Deployment was successfully demonstrated as part of the FPGA emulation system.
MCR with Linux EDAC driver is essential for data centre applications, with the pair working together to provide critical information to predict and mitigate failures in the field.
Because it is able to detect and seamlessly correct errors caused by external events in the CPU’s internal memory blocks and attached DDR modules, Prodigy can run prolonged workflows without interruption to maintain and improve uptime of systems deployed at scale.
When the degree of Static Random-Access Memory (SRAM) damage is beyond repair, however, the error detection allows affected computations to be abandoned rather than provide incorrect results.
Error injection is an essential part of testing. Prodigy contains an error-injection module that can inject both correctable and uncorrectable errors into relevant CPU blocks and either a limited number or continuous stream of errors with programmable intervals to ensure the Prodigy architecture meets and exceeds data centre requirements.
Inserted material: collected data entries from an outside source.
-- ==== Sys2Proof/Machine/Pulse.lean ====
section
/-! DEFINITION. The pulse units (R311 to R316). -/
namespace Sys2Proof.Machine

def evPulseFire : Nat := 0x181
def evPulseEnd : Nat := 0x182
def pulseCode (u : Fin 4) (c : Nat) (d : Dev) : Dev := d.put (F.PULSE_u_STATUS_LAST_CODE u) c
def Dev.setPulse (d : Dev) (u : Fin 4) (p : PulseUnit) : Dev := { d with pulse := d.pulse.set u.val p }
def monitors : List (Fin 8) := [0, 1, 2, 3, 4, 5, 6, 7]

/-- The trip states of the eight monitors, as a bitmap. -/
def owlTrips (d : Dev) : Nat :=
  monitors.foldl (fun acc (n : Fin 8) => acc + (d.flag (F.OWL_n_STATUS_TRIP n)).toNat * 2 ^ n.val) 0

/-- Bits of a and b in common. -/
def meets (a b : Nat) : Bool := (BitVec.ofNat 8 a &&& BitVec.ofNat 8 b) != 0

/-- The OR of the trip states a unit follows (R311). -/
def pulseTripped (d : Dev) (u : Fin 4) : Bool := meets (owlTrips d) (d.cfg (F.PULSE_u_CFG_TRIP_MASK u))

/-- A unit fires, or a firing while it is active is ignored and counted (R312, Table 12.3). -/
def pulseFire (u : Fin 4) (command : Bool) (d : Dev) : Dev :=
  if d.unitState (.pulse u) ≠ stOn then d
  else
    let p := d.pulse.get u
    if p.active then d.count (R.PULSE_u_IGN_CNT u)
    else
      let n := d.cfg (F.PULSE_u_COUNT_COUNT u)
      let d := d.setPulse u { p with active := true, mode := d.cfg (F.PULSE_u_CFG_MODE u), left := n, endless := n = 0 }
      let d := (d.count (R.PULSE_u_FIRE_CNT u)).putB (F.PULSE_u_STATUS_OUT u) true
      if d.flag (F.PULSE_u_STATUS_FIRED u) then d
      else (d.putB (F.PULSE_u_STATUS_FIRED u) true).post .t evPulseFire u.val (owlTrips d + command.toNat * 256)

/-- The unit's output is idle again, and a drain ends (R315). -/
def pulseIdle (u : Fin 4) (d : Dev) : Dev :=
  let d := d.setPulse u { d.pulse.get u with active := false, left := 0, endless := false }
  d.putB (F.PULSE_u_STATUS_OUT u) false

/-- Fields of a commit take effect; a unit that is OFF and is enabled by it goes ON, and fires if its monitors trip (R312). -/
def pulseTake (u : Fin 4) (d : Dev) : Dev :=
  let enabling := d.cfgc.parts.any (fun w => w.tgt == .pulse u && w.addr == R.PULSE_u_CFG u)
  let d := applyUnit d (.pulse u)
  if !d.cfgB (F.PULSE_u_CFG_EN u) then d.setUnit (.pulse u) stOff
  else if d.unitState (.pulse u) = stOff && enabling then
    let d := d.setUnit (.pulse u) stOn
    if pulseTripped d u then pulseFire u false d else d
  else d

/-- The end of a drain: OFF, and what was committed meanwhile takes effect (R63, R64). -/
def pulseDrained (u : Fin 4) (d : Dev) : Dev :=
  if d.unitState (.pulse u) = stDraining then
    let d := d.setUnit (.pulse u) stOff
    if hasPart d (.pulse u) then pulseTake u d else d
  else d

def pulseEnd (u : Fin 4) (arg : Nat) (d : Dev) : Dev := pulseDrained u ((pulseIdle u d).post .t evPulseEnd u.val arg)

/-- EN as the fields waiting for a unit leave it. -/
def partEn (d : Dev) (t : CfgUnit) (addr bit : Nat) : Option Bool :=
  (d.cfgc.parts.find? (fun w => w.tgt == t && w.addr == addr)).map (fun w => w.val.getLsbD bit)

/-- COMMIT_APPLY of a unit: on an enabled unit at a tick at which it is idle, else at the next tick; a disable drains it
(R315). -/
def pulseApply (u : Fin 4) (d : Dev) : Dev :=
  let p := d.pulse.get u
  if d.unitState (.pulse u) = stDraining || d.unitState (.pulse u) = stAborting then d
  else if !p.active then pulseTake u d
  else if partEn d (.pulse u) (R.PULSE_u_CFG u) 31 = some false then
    let d := d.setUnit (.pulse u) stDraining
    if p.mode = 2 && !d.flag (F.PULSE_u_STATUS_OUT u) then pulseEnd u 0 d else d
  else d

/-- PULSE_CMD_FIRE (R312). -/
def pulseCmdFire (u : Fin 4) (d : Dev) : Dev :=
  if d.unitState (.pulse u) ≠ stOn then pulseCode u 0x0602 d else d.setPulse u { d.pulse.get u with fireDue := true }

/-- PULSE_CLEAR (R314): it acts at the next tick. -/
def pulseClear (u : Fin 4) (d : Dev) : Dev := d.setPulse u { d.pulse.get u with clearDue := true }

/-- A CLEAR at its tick. -/
def clearNow (u : Fin 4) (d : Dev) : Dev :=
  let p := d.pulse.get u
  let d := d.setPulse u { p with clearDue := false }
  if !p.active then d
  else if d.unitState (.pulse u) = stDraining then pulseEnd u 1 d
  else if p.mode = 1 || (p.mode = 2 && p.endless) then
    if pulseTripped d u then pulseCode u 0x0601 d else pulseEnd u 1 d
  else d

/-- A unit at a tick: a CLEAR and a FIRE that wait for it. -/
def pulseTick (d : Dev) (u : Fin 4) : Dev :=
  let d := if (d.pulse.get u).clearDue then clearNow u d else d
  let p := d.pulse.get u
  if p.fireDue then pulseFire u true (d.setPulse u { p with fireDue := false }) else d

/-- PULSE_ABORT (R315, Table 2.8): the output returns to idle and the unit goes to OFF. -/
def pulseAbort (u : Fin 4) (d : Dev) : Dev :=
  if d.unitState (.pulse u) = stOff then d
  else
    let was := (d.pulse.get u).active
    let d := pulseIdle u (d.setPulse u { d.pulse.get u with fireDue := false, clearDue := false })
    (if was then d.post .t evPulseEnd u.val 2 else d).setUnit (.pulse u) stAborting

/-- PULSE_WIDTH_END (R313). -/
def pulseWidthEnd (u : Fin 4) (d : Dev) : Dev :=
  let p := d.pulse.get u
  if !p.active || !d.flag (F.PULSE_u_STATUS_OUT u) then d
  else if p.mode = 0 then pulseDrained u (pulseIdle u d)
  else if p.mode = 2 then
    let d := (d.putB (F.PULSE_u_STATUS_OUT u) false).setPulse u { p with left := p.left - 1 }
    if d.unitState (.pulse u) = stDraining || (!p.endless && p.left ≤ 1) then pulseEnd u 0 d else d
  else d

/-- TRAIN_PERIOD (R313). -/
def trainPeriod (u : Fin 4) (d : Dev) : Dev :=
  let p := d.pulse.get u
  if p.active && p.mode = 2 && !d.flag (F.PULSE_u_STATUS_OUT u) then d.putB (F.PULSE_u_STATUS_OUT u) true else d

end Sys2Proof.Machine
end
Prodigy can provide Double Error Correction and Triple Error Detection (DECTED), which is a key feature to improving uptime, and is complemented by EDAC to enable preventative maintenance.
“Today’s demanding data centre applications require a level of reliability and availability previously unseen in order to complete complex functions while mitigating errors,” said Dr. Radoslav Danilak, founder and CEO of Tachyum. “Organisations choosing to deploy Prodigy-enabled datacentre will be able to ‘fortify’ their system by fully integrating and testing the MCR system with the Linux EDAC driver as part of our FPGA emulator, which will ensure optimal performance when the processor is commercially available in the near future.”
As a Universal Processor capable of offering exceptional performance for all workloads, Prodigy-powered data centre servers will be able to seamlessly and dynamically switch between computational domains (such as AI/ML, HPC, and cloud) with a single homogeneous architecture.
According to Tachyum, by eliminating the need for expensive dedicated AI hardware and dramatically increasing server utilisation, Prodigy will reduce CAPEX and OPEX significantly.
Prodigy integrates 192 high-performance custom-designed 64-bit compute cores and is said to be capable of delivering up to 4.5x the performance of the highest-performing x86 processors for cloud workloads, up to 3x that of the highest performing GPU for HPC, and 6x for AI applications.